In an era of shout outs and tags, often people convey their love through gushy posts. Don’t get me wrong, I love love, but shouldn’t we be showing our affection for partners, friends and family in the flesh with love and words rather than stories and emojis. And further, shouldn’t we be gushing over our partners and showing our friends and family how much we love them all year round not just for one day?

Why does this one day of the year act as a reminder to record publicly your adoration and secondly, why does the nation spend almost half a billion pounds (PwC 2017 study) on roses, cheap chocolates and human-sized stuffed animals? Also, why do those not in a relationship think it is a good day to eat family bars of chocolate, tubs of ice cream and drown their organs in wine? A capitalist trap we can’t help but buy into.
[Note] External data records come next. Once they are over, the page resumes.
/-- TPUT. -/
def execTput (p : ThreadId) (s : State) : Out :=
  issueOp p 0x2B (fun w => isT (fD w) && isG (fA w) && zero w 2 46 && iField w 0 2 != 3)
    (fun w => goOn p fun t => t.setT (fD w) (putPart (t.tr (fD w)) (iField w 0 2) (t.gr (fA w)))) s

/-- NOW: the DT of the issuing slot (R123). -/
def execNow (p : ThreadId) (s : State) : Out :=
  issueOp p 0x2C (okR isT none' none') (fun w s => goOn p (fun t => t.setT (fD w) (slotDt s.slot)) s) s

/-! ### Tables (R99) and facts (R100) -/

/-- The address of LDD and TLD. -/
def tableAddr (t : Thread) (w : BitVec 64) : Nat :=
  iField w 0 14 + (if iField w 47 1 = 1 then (t.gr (fA w)).toNat else 0)

/-- A is a G register with X = 1 and unused otherwise. -/
def okX (w : BitVec 64) : Bool := if iField w 47 1 = 1 then isG (fA w) else none' (fA w)

/-- LDD. -/
def execLdd (p : ThreadId) (s : State) : Out :=
  issueOp p 0x2D (fun w => isG (fD w) && okX w && zero w 14 32)
    (fun w s =>
      let a := tableAddr (s.thread p) w
      if 16383 < a then fault p 2 s
      else twoSlots p (goOn p fun t => t.setG (fD w) (word (iField (s.code p a) (32 * iField w 46 1) 32))) s) s

/-- TLD. -/
def execTld (p : ThreadId) (s : State) : Out :=
  issueOp p 0x2E (fun w => isT (fD w) && okX w && zero w 14 33)
    (fun w s =>
      let a := tableAddr (s.thread p) w
      if 16383 < a + 1 then fault p 2 s
      else twoSlots p (goOn p fun t => t.setT (fD w)
        (BitVec.ofNat 80 ((s.code p a).toNat + iField (s.code p (a + 1)) 0 16 * 2 ^ 64))) s) s

/-- HB_COMMIT_STATUS (01). -/
def State.commitStatus (s : State) : Word :=
  let c := s.commit
  word (c.state.toNat + b1 c.src * 4 + c.thread.toNat * 8 + c.cause.toNat * 128 + c.island.toNat * 2048 +
    c.pos.toNat * 2 ^ 19 + b1 c.side * 2 ^ 23)

/-- What INFO puts in Gd (R100). -/
def infoOf (s : State) (p : ThreadId) (sel ga : Nat) : Word :=
  let t := s.thread p
  match sel with
  | 0 => word p.val
  | 1 => word s.stoker.pos.toNat
  | 2 => word (b1 s.pair.side)
  | 3 => s.commit.gen
  | 4 => s.commitStatus
  | 5 => word t.mbox.length
  | 6 => word (64 - s.pacer.used.get (Fin.ofNat 64 ga))
  | 7 => word t.lastSrc.toNat
  | _ => word (b1 s.noon.epoch)

/-- INFO. At 16 383 with a spoke out of range it reports RANGE and not ADDR (DESIGN CHOICE: log entry 99). -/
def execInfo (p : ThreadId) (s : State) : Out :=
  issueOp p 0x2F
    (fun w => isG (fD w) && zero w 4 44 && iField w 0 4 ≤ 8 && (if iField w 0 4 = 6 then isG (fA w) else none' (fA w)))
    (fun w s =>
      let ga := ((s.thread p).gr (fA w)).toNat
      if iField w 0 4 = 6 ∧ 63 < ga then fault p 4 s
      else goOn p (fun t => t.setG (fD w) (infoOf s p (iField w 0 4) ga)) s) s

/-! ### Waits (R111, R134 to R138) -/

/-- An instruction goes into WAIT; IP stays at it (R125). -/
def waitFor (p : ThreadId) (on : WaitOn) (s : State) : State :=
  s.modThread p fun t => { t with state := .wait, waitOn := on, nextSlot := s.slot + 16 }

/-- A waiting instruction may start only where it can end: at 16 383 it faults at once (R94). -/
def startWait (p : ThreadId) (f : State → State) (s : State) : State :=
  if (s.thread p).ip = 0x3FFF then fault p 2 s else f s

/-- DT has reached a time, by the DT of the slot (R123, R134). -/
def State.reached (s : State) (d : DT) : Bool := dtLe d (slotDt s.slot)
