/-! ### Starting, stopping and rate -/

/-- The engine stops: the coming segment, the jump and open CE windows go; drivers keep their state (R161). -/
def stopEngine (v : EngineId) (cause : Nat) (s : State) : State :=
  let s := syncFills s
  let x := s.island (islEngine v)
  let gaps := forEach 64 (fun i s => if s.owner i == some v then startGap i s else s) s
  (gaps.setIsland (islEngine v) { x with retiring := none }).modEngine v fun en =>
    { en with
      state := .stopped, fixed := none, want := none, lastPlay := false, starving := false, jump := none
      cause := BitVec.ofNat 4 cause, rateDue := false, strobes := en.strobes.filter fun st => st.expect.isSome }

/-- A play of a segment starts at `t`: SEG where its entry has EVT. -/
def startPlay (v : EngineId) (n : Nat) (idle : Bool) (t : DT) (s : State) : State :=
  let s := syncFills s
  let s1 := s.modEngine v fun en =>
    { en with
      state := if idle then .idle else .play, seg := BitVec.ofNat 10 n, pos := 0, fixed := none, lastPlay := false
      playNo := en.playNo + 1 }
  if eEvt (s.entry v n) then raise (evEng v 0) 15 0 0 t s1 else s1

/-- A message's DT_effect and the thread that issued it. -/
def EngMsg.key : EngMsg → DT × ThreadId
  | .start _ ta p => (ta, p)
  | .rate _ ta p => (ta, p)
  | .stop ta p => (ta, p)

/-- One message goes before another: the earlier DT, and at one DT the lower thread (R21). -/
def EngMsg.before (a b : EngMsg) : Bool :=
  a.key.1.toNat < b.key.1.toNat || (a.key.1 == b.key.1 && a.key.2.val < b.key.2.val)

/-- The message that goes first of those that meet a test; equals stand in the order they were issued (R21). -/
def firstMsg (l : List EngMsg) (f : EngMsg → Bool) : Option EngMsg :=
  l.foldl (fun best m =>
    if f m then (match best with
      | some b => if m.before b then some m else best
      | none => some m)
    else best) none

def EngMsg.isStart : EngMsg → Bool
  | .start _ _ _ => true
  | _ => false
def EngMsg.isRate : EngMsg → Bool
  | .rate _ _ _ => true
  | _ => false
def EngMsg.isStop : EngMsg → Bool
  | .stop _ _ => true
  | _ => false

/-- The first message of a kind whose DT is at or before `by_`. -/
def dueMsg (l : List EngMsg) (f : EngMsg → Bool) (by_ : DT) : Option EngMsg :=
  firstMsg l fun m => f m && dtLe m.key.1 by_

def dropMsg (v : EngineId) (m : EngMsg) (s : State) : State :=
  s.modEngine v fun en => { en with msgs := en.msgs.erase m }

/-- A running engine's next vector start has come, and no swap stands before it (R162). -/
def State.vecDue (s : State) (v : EngineId) : Bool :=
  let en := s.engine v
  s.clocked && en.state != .stopped && dtLe en.nextVec s.dt && !s.swapBefore (islEngine v) en.nextVec

/-- Vectors of the segment playing. -/
def State.playLen (s : State) (v : EngineId) : Nat := eVecs (s.entry v (s.engine v).seg.toNat)

/-- A stop falls due at the coming vector start (R161, R162). -/
def State.stopDue (s : State) (v : EngineId) : Bool := (dueMsg (s.engine v).msgs EngMsg.isStop (s.engine v).nextVec).isSome

/-- The coming vector start is where END stops the engine (R159, R162). -/
def State.endDue (s : State) (v : EngineId) : Bool :=
  (s.engine v).fixed == some .stopEnd && s.playLen v ≤ (s.engine v).pos

/-- A rate change falls due at the coming vector start: END there discards it (R162). -/
def State.rateIsDue (s : State) (v : EngineId) : Bool :=
  (dueMsg (s.engine v).msgs EngMsg.isRate (s.engine v).nextVec).isSome && !s.endDue v

/-- The message a STOPPED engine takes now: the first that has come to its DT, once any swap before it is done. -/
def State.idleMsg (s : State) (v : EngineId) : Option EngMsg :=
  if s.clocked && (s.engine v).state == .stopped then
    (firstMsg (s.engine v).msgs fun m => dtLe m.key.1 s.dt).filter fun m => !s.swapBefore (islEngine v) m.key.1
  else none
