/-- RING_FETCH (R362 to R364): host memory has returned an entry for a read of an address. Read from the address of the
next entry, it reaches its consumer, which has a buffer of four (R44); transmit entries wait in their ring while the port
is not UP (R291). A command entry has then reached Pacer, so CONS advances. -/
def execRingFetch (q : RingId) (x : HostRead) (s : State) : Out :=
  .next <|
    let r := s.ring q false
    let entry := x.entry
    if !s.pcieUp || !hostToDevice q false || !r.en || r.fetched == r.prod || x.addr != s.fetchAddr q ||
      entry.length != entrySize q then s
    else
      let s1 := s.setRing q false { r with fetched := r.fetched + 1 }
      if q.val < 48 then
        let p : ThreadId := Fin.ofNat 16 (q.val - 32)
        if s.clocked && (s.thread p).cmdIn.length < 4 then
          tookEntry q (s1.modThread p fun t => { t with cmdIn := t.cmdIn ++ [entry] })
        else s
      else if q.val < 56 then
        let c : PortId := Fin.ofNat 8 (q.val - 48)
        if (s.port c).st == 5 && (s.port c).msgIn.length < 4 then
          s1.modPort c fun p => { p with msgIn := p.msgIn ++ [entry] }
        else s
      else
        let v : EngineId := Fin.ofNat 4 (q.val - 60)
        if s.clocked && (s.engine v).feedIn.length < 4 then
          s1.modEngine v fun en => { en with feedIn := en.feedIn ++ [entry] }
        else s

/-- DMA_READ_ERROR (R368): of an entry, or of the vectors of a stream fill, which then ends without its copy. -/
def execDmaReadError (q : RingId) (s : State) : Out :=
  .next <|
    let r := s.ring q false
    let v : EngineId := Fin.ofNat 4 (q.val - 60)
    let entry := r.en && r.fetched != r.prod
    let fill := 60 ≤ q.val && (s.engine v).fill.isSome
    if !s.pcieUp || !hostToDevice q false || !(entry || fill) then s
    else
      let s1 := queueEvent 2 q (s.setRing q false { r with en := false, err := true })
      if entry then s1 else s1.modEngine v fun en => { en with fill := none }

/-- An entry not yet in the write buffer is accepted there, a capture record with DROP where one of its spoke was dropped
since the last one; or it is dropped at its ring (R74, R365, R366). -/
def takeEntry (e : OutEntry) (s : State) : State :=
  let room := s.ringTakes e.q e.rx e.bytes.length
  let flag := e.spoke.any fun i => (s.spoke i).ringDrop
  let s1 := match e.spoke with
    | some i => s.modSpoke i fun sp => { sp with ringDrop := !room }
    | none => s
  if room then
    let mark := if flag then (slice e.bytes 11 1).map (· ||| 0x10#8) else slice e.bytes 11 1
    { s1 with outbox := modFirst (· == e) (fun e => { e with taken := true, bytes := patch e.bytes 11 mark }) s1.outbox }
  else dropEntry e.q e.rx { s1 with outbox := s1.outbox.erase e }

/-- RING_ENTRY_WRITE (R74, R291, R365, R366): the oldest entry for the ring is accepted into the write buffer or dropped,
if it has not been yet; where the link takes it at once, one accepted is written to its ring, and where not,
the oldest entry not yet accepted is, and waits. On an event ring only the held FLR record waits. -/
def execRingEntryWrite (q : RingId) (x : RingWrite) (s : State) : Out :=
  let rx := x.rx
  let now := x.now
  .next <| if !s.pcieUp || hostToDevice q rx || !rxOk q rx then s else
    match s.outbox.find? fun e => e.q == q && e.rx == rx && (now || !e.taken) with
    | none => flushFlr s
    | some e =>
      let s1 := if e.taken then s else takeEntry e s
      if now then
        match s1.outbox.find? fun e => e.q == q && e.rx == rx && e.taken with
        | some e => writeTaken e s1
        | none => s1
      else s1

/-- A writeback, where one is due (R367). -/
def writeBack (q : RingId) (rx : Bool) (s : State) : State :=
  let r := s.ring q rx
  if r.en && r.wben && r.wbDue then
    let own := if hostToDevice q rx then r.cons else r.prod
    post r.wb.toNat (leOctets 4 (own.toNat + r.drops.toNat * 65536)) (s.setRing q rx { r with wbDue := false })
  else s

/-- WRITEBACK (R367). -/
def execWriteback (q : RingId) (rx : Bool) (s : State) : Out :=
  .next (if s.pcieUp && rxOk q rx then writeBack q rx s else s)

/-! ### MSI-X (R374) -/

/-- A message of a vector, or its pending bit where it or the function is masked; a hold-off follows a message. -/
def sendMsi (v : VecId) (s : State) : State :=
  let x := s.vec v
  if x.mask || s.hb.cfg.mask then s.setVec v { x with pba := true }
  else
    let hold := (s.hb.vecHold.get v).toNat
    post x.addr.toNat (leOctets 4 x.data.toNat)
      (s.setVec v { x with pba := false, trig := false, holdTo := if hold = 0 then none else some (s.clock + hold * ftUs) })

/-- A hold-off runs. -/
def State.held (s : State) (v : VecId) : Bool := (s.vec v).holdTo.any fun t => s.clock < t

/-- A vector is signalled. -/
def signal (v : VecId) (s : State) : State :=
  if s.held v then s.setVec v { s.vec v with trig := true } else sendMsi v s

/-- HOLDOFF_EXPIRY (R374). -/
def execHoldoffExpiry (v : VecId) (s : State) : Out :=
  .next <|
    let x := s.vec v
    if x.holdTo.isSome && !s.held v && s.pcieUp then
      let s1 := s.setVec v { x with holdTo := none, trig := false }
      if x.trig then sendMsi v s1 else s1
    else s

/-- A vector whose pending bit is set, once neither mask stands: sent, or combined into the message at the end of its
hold-off. -/
def sendPending (v : VecId) (s : State) : State :=
  let x := s.vec v
  if !x.pba || x.mask || s.hb.cfg.mask then s
  else if s.held v then s.setVec v { x with pba := false, trig := true }
  else sendMsi v s

/-- VECTOR_UNMASK (R374). -/
def execVectorUnmask (v : VecId) (s : State) : Out :=
  .next <| byHost s fun s => sendPending v (s.setVec v { s.vec v with mask := false })

/-! ### Occurrences (R371) -/

/-- The spoke whose event path has room again raises the OVERRUN it owes, with the DT of the latest drop (R47, R84). -/
def payOverrun (ch : Nat) (s : State) : State :=
  match s.evOwed.get (Fin.ofNat 88 ch) with
  | some d => raise (2 * ch + 1) 4 0 0 d { s with evOwed := s.evOwed.set (Fin.ofNat 88 ch).val none (Fin.ofNat 88 ch).isLt }
  | none => s

/-- EVENT_OCCURRENCE (R371): the occurrence at the head of its channel reaches Handlebar; status bit, then record, then
the writeback that covers it and the message. -/
def execEventOccurrence (e : EventId) (s : State) : Out :=
  .next <|
    match s.occs.find? fun o => evChannel o.src.val == evChannel e.val with
    | some o =>
      if o.src != e || !s.pcieUp then s
      else
        let cfg := s.evCfg e o.dt
        let q := evRing cfg
        let s1 := payOverrun (evChannel e.val) { s with
          occs := s.occs.erase o, hb := { s.hb with evStat := s.hb.evStat ||| (1#256 <<< e.val) } }
        let s2 := if cfg.getLsbD 10 then writeRecord q o (flushFlr s1) else s1
        if cfg.getLsbD 7 then signal (Fin.ofNat 128 (cfg.toNat % 128)) (writeBack q false s2) else s2
    | none => s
But why?

The history of Valentine’s day is littered with falsities, with the celebration beginning in ancient Rome. On this day, priests were called to sacrifice goats and a dog, they then would wipe blood off of their foreheads and laugh, all whilst being naked. Not quite what you see in the 2010 film starring Jessica Alba. Most stories hark back to St Valentine in 226 AD, and how he cured a girl of blindness or allowed soldiers to marry, which ended with St Valentine in jail. Not here to shun anyone buying overpriced chocolates, but these acts seem a bit more special and thought-through – sorry. In 1913, Hallmark released their first Valentines’ card and ever since then, the economy has benefitted from this one day a year of publicly announcing your love for someone else.

Kim Kardashian has given me conflicting thoughts on her Valentine’s day already. The Kanye West wrapping paper, although pretty iconic, I bet hides presents which I don’t even want to see the receipt for. But, these presents are actually not from Kayne, but from her family, as Khloe seems to have spoilt the whole family with her materialistic (and I’m sure genuine) love. As hyperbolic and flashy these presents may appear, the reminder that it is not just your partner who deserves your love and thoughts is refreshing.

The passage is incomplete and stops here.